| WHAT THIS TASK INVOLVES |
Your response should consist of one number, the count of lines below that contain "notHealthPacket".

SOURCE MATERIAL START

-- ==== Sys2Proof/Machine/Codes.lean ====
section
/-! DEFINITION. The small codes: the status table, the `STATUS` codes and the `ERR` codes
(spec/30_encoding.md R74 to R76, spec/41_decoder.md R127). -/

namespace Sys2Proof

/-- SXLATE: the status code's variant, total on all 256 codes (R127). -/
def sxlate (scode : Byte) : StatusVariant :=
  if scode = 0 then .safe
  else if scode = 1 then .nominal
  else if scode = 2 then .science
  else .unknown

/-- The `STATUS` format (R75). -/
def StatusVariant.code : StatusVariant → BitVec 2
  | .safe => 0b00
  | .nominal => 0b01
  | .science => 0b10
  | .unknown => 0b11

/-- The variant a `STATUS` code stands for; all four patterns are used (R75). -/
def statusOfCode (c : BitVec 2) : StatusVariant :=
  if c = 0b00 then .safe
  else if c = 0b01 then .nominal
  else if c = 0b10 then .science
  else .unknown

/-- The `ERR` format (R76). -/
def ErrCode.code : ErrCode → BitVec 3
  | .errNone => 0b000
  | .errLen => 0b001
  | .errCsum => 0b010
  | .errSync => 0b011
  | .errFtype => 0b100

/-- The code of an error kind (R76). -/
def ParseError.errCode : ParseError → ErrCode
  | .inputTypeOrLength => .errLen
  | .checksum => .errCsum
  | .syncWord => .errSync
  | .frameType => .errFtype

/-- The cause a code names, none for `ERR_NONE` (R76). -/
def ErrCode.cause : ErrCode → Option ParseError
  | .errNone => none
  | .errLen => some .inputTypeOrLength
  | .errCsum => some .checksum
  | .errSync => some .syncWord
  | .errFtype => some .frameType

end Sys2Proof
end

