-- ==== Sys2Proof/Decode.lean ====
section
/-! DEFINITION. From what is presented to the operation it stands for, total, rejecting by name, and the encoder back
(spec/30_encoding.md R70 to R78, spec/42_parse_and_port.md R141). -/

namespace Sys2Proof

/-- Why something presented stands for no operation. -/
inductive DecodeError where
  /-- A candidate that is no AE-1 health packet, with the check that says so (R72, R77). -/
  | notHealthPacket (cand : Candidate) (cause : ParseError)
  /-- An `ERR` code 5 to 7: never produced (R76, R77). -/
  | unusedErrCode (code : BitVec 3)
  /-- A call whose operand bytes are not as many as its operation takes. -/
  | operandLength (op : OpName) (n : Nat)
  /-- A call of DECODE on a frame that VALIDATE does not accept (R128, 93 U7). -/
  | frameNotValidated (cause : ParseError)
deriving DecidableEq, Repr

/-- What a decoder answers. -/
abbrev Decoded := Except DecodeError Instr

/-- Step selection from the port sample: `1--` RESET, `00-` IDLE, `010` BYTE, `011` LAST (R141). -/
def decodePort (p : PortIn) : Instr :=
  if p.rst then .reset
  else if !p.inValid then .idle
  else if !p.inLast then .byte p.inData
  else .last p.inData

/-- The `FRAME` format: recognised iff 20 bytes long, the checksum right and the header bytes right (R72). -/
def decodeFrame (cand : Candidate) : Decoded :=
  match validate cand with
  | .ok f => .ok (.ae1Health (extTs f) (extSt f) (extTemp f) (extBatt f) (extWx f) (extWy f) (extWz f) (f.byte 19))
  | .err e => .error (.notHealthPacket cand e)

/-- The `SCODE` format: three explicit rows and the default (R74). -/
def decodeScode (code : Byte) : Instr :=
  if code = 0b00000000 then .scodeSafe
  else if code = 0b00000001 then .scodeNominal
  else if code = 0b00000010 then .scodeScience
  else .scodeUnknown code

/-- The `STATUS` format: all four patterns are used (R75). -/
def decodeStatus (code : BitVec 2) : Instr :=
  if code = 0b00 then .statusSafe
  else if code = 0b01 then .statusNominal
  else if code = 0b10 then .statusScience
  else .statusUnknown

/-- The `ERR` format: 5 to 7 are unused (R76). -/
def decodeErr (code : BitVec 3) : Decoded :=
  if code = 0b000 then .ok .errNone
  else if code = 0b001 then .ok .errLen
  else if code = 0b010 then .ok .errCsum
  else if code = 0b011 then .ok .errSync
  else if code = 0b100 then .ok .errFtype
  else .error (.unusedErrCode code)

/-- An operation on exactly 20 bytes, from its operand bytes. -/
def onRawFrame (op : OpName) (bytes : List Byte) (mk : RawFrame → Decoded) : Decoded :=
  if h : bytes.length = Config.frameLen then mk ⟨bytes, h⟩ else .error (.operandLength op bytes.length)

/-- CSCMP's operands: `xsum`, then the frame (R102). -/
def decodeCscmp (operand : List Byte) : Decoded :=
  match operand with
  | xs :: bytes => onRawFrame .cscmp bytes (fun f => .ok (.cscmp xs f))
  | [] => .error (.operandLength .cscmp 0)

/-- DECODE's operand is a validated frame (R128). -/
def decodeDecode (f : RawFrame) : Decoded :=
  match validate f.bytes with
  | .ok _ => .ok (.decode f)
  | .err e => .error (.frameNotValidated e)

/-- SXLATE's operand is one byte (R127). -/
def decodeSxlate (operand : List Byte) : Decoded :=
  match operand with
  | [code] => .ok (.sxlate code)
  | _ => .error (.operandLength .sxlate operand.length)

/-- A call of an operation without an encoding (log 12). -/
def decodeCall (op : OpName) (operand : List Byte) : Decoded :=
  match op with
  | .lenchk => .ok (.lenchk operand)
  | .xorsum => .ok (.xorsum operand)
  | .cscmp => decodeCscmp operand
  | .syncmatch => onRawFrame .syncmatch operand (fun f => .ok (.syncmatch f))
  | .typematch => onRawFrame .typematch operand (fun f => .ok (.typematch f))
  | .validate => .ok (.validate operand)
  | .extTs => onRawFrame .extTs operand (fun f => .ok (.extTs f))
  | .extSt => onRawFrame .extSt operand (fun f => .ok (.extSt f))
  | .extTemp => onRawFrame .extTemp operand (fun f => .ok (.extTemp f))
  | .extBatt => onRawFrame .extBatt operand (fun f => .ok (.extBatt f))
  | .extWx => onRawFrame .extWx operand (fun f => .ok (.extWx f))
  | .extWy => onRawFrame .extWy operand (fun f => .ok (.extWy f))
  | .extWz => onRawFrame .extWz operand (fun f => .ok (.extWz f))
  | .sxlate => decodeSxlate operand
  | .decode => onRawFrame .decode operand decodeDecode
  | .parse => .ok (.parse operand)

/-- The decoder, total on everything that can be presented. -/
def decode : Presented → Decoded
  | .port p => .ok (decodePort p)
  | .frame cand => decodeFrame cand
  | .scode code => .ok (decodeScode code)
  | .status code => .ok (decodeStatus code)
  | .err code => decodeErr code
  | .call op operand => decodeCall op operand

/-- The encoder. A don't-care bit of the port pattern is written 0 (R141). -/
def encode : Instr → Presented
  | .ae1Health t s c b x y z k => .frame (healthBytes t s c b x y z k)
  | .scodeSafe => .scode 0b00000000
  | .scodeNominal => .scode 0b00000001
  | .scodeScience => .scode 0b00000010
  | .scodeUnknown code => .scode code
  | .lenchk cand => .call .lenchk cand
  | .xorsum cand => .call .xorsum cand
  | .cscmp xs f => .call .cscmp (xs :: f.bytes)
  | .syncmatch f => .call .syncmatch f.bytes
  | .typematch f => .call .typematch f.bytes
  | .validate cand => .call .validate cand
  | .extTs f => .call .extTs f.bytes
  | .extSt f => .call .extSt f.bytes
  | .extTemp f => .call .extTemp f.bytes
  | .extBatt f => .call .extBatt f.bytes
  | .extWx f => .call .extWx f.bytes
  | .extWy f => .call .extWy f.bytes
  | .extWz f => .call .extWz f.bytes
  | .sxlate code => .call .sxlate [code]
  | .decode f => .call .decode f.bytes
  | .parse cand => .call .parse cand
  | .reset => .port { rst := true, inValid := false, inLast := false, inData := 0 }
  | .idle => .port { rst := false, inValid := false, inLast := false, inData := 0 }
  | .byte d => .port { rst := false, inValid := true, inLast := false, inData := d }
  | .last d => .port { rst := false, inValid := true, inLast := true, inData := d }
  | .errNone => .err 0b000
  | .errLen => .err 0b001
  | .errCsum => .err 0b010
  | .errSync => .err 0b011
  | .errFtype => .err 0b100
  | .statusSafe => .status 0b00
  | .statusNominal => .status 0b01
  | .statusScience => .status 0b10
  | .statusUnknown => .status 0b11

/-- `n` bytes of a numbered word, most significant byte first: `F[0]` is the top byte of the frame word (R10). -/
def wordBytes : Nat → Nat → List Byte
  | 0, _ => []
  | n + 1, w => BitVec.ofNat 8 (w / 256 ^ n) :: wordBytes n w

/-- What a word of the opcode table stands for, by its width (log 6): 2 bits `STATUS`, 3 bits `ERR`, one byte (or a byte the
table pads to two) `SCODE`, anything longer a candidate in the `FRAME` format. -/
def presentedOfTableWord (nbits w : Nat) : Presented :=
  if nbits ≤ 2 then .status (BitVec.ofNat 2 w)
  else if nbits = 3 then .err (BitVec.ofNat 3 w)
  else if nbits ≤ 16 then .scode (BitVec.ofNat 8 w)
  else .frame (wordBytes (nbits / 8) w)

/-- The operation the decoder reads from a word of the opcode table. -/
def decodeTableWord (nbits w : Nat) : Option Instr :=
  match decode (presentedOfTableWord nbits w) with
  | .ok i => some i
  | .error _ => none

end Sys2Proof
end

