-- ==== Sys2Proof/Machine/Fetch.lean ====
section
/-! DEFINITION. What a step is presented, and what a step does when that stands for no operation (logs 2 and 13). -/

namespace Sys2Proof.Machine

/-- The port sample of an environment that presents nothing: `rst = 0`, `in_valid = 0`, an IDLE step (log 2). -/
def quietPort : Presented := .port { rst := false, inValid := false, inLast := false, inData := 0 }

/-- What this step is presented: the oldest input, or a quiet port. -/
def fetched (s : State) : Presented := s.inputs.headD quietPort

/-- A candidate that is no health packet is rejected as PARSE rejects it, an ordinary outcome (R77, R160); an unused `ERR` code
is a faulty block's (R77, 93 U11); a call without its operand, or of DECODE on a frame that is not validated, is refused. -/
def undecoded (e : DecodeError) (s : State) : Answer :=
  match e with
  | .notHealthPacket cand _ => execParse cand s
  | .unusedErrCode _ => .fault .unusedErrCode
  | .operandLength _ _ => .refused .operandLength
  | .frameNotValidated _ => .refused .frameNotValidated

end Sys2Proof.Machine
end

SOURCE MATERIAL END

| RESPONSE BOX |
3